/-- A core's own units (R11). -/
structure Core where
  /-- Scratchpad step in 64 KiB units (R106). -/
  split : Nat
  banks : Map Bank
  /-- Accumulator words by row times 512 plus column. -/
  acc : Map Word
  rows : Map RowMeta
  /-- Windows held: block, first row, rows (R265). -/
  windows : List (Nat × Nat × Nat)
  log : List PromEntry
  locks : List LockRange
  /-- Retirement tracker: numbers of ended warps with operations outstanding, and their blocks (R51). -/
  tracker : List (Nat × Nat)
  /-- Matrix operations are numbered in issue order (R260). -/
  matSeq : Nat
  /-- By quadrant, 1 more than the lane whose place the spare lane has taken; 0 for none (R407). -/
  spare : Map Nat
deriving DecidableEq, Repr

/-- A core with nothing in it. -/
def Core.reset : Core := ⟨0, [], [], [], [], [], [], [], 0, []⟩

/-! ## Blocks, clusters and launches (02, 13) -/

/-- A block or cluster barrier (R240). -/
structure Barrier where
  phase : Bool
  count : Nat
deriving DecidableEq, Repr

/-- A barrier at block start. -/
def Barrier.start : Barrier := ⟨false, 0⟩

/-- A resident block (R22 to R26). -/
structure Block where
  live : Bool
  launch : Nat
  cluster : Nat
  /-- Block in cluster. -/
  index : Nat
  cores : List Nat
  slice : Nat
  warps : Nat
  /-- Warps that have ended. -/
  ended : Nat
  bars : Map Barrier
  /-- Domains of which it has held a core, as a mask (R448). -/
  doms : Nat
deriving DecidableEq, Repr

/-- No block. -/
def Block.none : Block := ⟨false, 0, 0, 0, [], 0, 0, 0, [], 0⟩

/-- A resident or saved cluster (R26). -/
structure Cluster where
  live : Bool
  launch : Nat
  /-- Cluster number in its grid (R29). -/
  number : Nat
  group : Nat
  blocks : List Nat
  gspace : Nat
  bars : Map Barrier
  saved : Bool
  /-- Pre-emption has been asked for (R340). -/
  preempt : Bool
deriving DecidableEq, Repr

/-- No cluster. -/
def Cluster.none : Cluster := ⟨false, 0, 0, 0, [], 0, [], false, false⟩

/-- States of a launch between its slot and its completion (13). -/
inductive LaunchSt where
  /-- At the head of its queue: header being read and checked. -/
  | header
  /-- Waits for its events (R329). -/
  | events
  /-- Waits for launches of its ASID that use another table (R112). -/
  | table
  /-- Ready or running: the dispatcher places its clusters (R331). -/
  | running
  | finished
deriving DecidableEq, Repr

/-- A launch. -/
structure Launch where
  st : LaunchSt
  queue : Nat
  slotIdx : BitVec 16
  vf : Nat
  asid : Nat
  hdrVa : DWord
  /-- The 128 header bytes, as read (R325). -/
  hdr : List Byte
  /-- Submitted by a `launch` instruction of this launch (R312). -/
  parent : Option Nat
  code : BitVec 16
  replay : Nat
  /-- Next cluster number to place. -/
  nextCl : Nat
  doneCl : Nat
  readyAt : Nat
  /-- Time at which its last cluster was placed (R343). -/
  placedAt : Nat
  started : Bool
  /-- Write set of its waypoint: address and length (R434). -/
  wset : List (Nat × Nat)
  waypoint : Bool
  /-- Executed `launch`; a `col` of it has reached the engine (R437). -/
  launched : Bool
  colled : Bool
  aborted : Bool
  /-- A fault was reported against it after a warp ended (R52). -/
  lateFault : Bool
  /-- It is being rolled back, for this cause of R462: its blocks stop at their next clause end (R436). -/
  rolling : Option Nat
  /-- A context of it did not fit the save pool, so that its function's slice goes on until it completes (R376). -/
  stays : Bool := false
deriving DecidableEq, Repr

-*-*-

# Exercise directions
Please transcribe the material above in full, keeping every character intact.

# Exercise result
/-- A core's own units (R11). -/
structure Core where
  /-- Scratchpad step in 64 KiB units (R106). -/
  split : Nat
  banks : Map Bank
  /-- Accumulator words by row times 512 plus column. -/
  acc : Map Word
  rows : Map RowMeta
  /-- Windows held: block, first row, rows (R265). -/
  windows : List (Nat × Nat × Nat)
  log : List PromEntry
  locks : List LockRange
  /-- Retirement tracker: numbers of ended warps with operations outstanding, and their blocks (R51). -/
  tracker : List (Nat × Nat)
  /-- Matrix operations are numbered in issue order (R260). -/
  matSeq : Nat
  /-- By quadrant, 1 more than the lane whose place the spare lane has taken; 0 for none (R407). -/
  spare : Map Nat
deriving DecidableEq, Repr

/-- A core with nothing in it. -/
def Core.reset : Core := ⟨0, [], [], [], [], [], [], [], 0, []⟩

/-! ## Blocks, clusters and launches (02, 13) -/

/-- A block or cluster barrier (R240). -/
structure Barrier where
  phase : Bool
  count : Nat
deriving DecidableEq, Repr

/-- A barrier at block start. -/
def Barrier.start : Barrier := ⟨false, 0⟩

/-- A resident block (R22 to R26). -/
structure Block where
  live : Bool
  launch : Nat
  cluster : Nat
  /-- Block in cluster. -/
  index : Nat
  cores : List Nat
  slice : Nat
  warps : Nat
  /-- Warps that have ended. -/
  ended : Nat
  bars : Map Barrier
  /-- Domains of which it has held a core, as a mask (R448). -/
  doms : Nat
deriving DecidableEq, Repr

/-- No block. -/
def Block.none : Block := ⟨false, 0, 0, 0, [], 0, 0, 0, [], 0⟩

/-- A resident or saved cluster (R26). -/
structure Cluster where
  live : Bool
  launch : Nat
  /-- Cluster number in its grid (R29). -/
  number : Nat
  group : Nat
  blocks : List Nat
  gspace : Nat
  bars : Map Barrier
  saved : Bool
  /-- Pre-emption has been asked for (R340). -/
  preempt : Bool
deriving DecidableEq, Repr

/-- No cluster. -/
def Cluster.none : Cluster := ⟨false, 0, 0, 0, [], 0, [], false, false⟩

/-- States of a launch between its slot and its completion (13). -/
inductive LaunchSt where
  /-- At the head of its queue: header being read and checked. -/
  | header
  /-- Waits for its events (R329). -/
  | events
  /-- Waits for launches of its ASID that use another table (R112). -/
  | table
  /-- Ready or running: the dispatcher places its clusters (R331). -/
  | running
  | finished
deriving DecidableEq, Repr

/-- A launch. -/
structure Launch where
  st : LaunchSt
  queue : Nat
  slotIdx : BitVec 16
  vf : Nat
  asid : Nat
  hdrVa : DWord
  /-- The 128 header bytes, as read (R325). -/
  hdr : List Byte
  /-- Submitted by a `launch` instruction of this launch (R312). -/
  parent : Option Nat
  code : BitVec 16
  replay : Nat
  /-- Next cluster number to place. -/
  nextCl : Nat
  doneCl : Nat
  readyAt : Nat
  /-- Time at which its last cluster was placed (R343). -/
  placedAt : Nat
  started : Bool
  /-- Write set of its waypoint: address and length (R434). -/
  wset : List (Nat × Nat)
  waypoint : Bool
  /-- Executed `launch`; a `col` of it has reached the engine (R437). -/
  launched : Bool
  colled : Bool
  aborted : Bool
  /-- A fault was reported against it after a warp ended (R52). -/
  lateFault : Bool
  /-- It is being rolled back, for this cause of R462: its blocks stop at their next clause end (R436). -/
  rolling : Option Nat
  /-- A context of it did not fit the save pool, so that its function's slice goes on until it completes (R376). -/
  stays : Bool := false
deriving DecidableEq, Repr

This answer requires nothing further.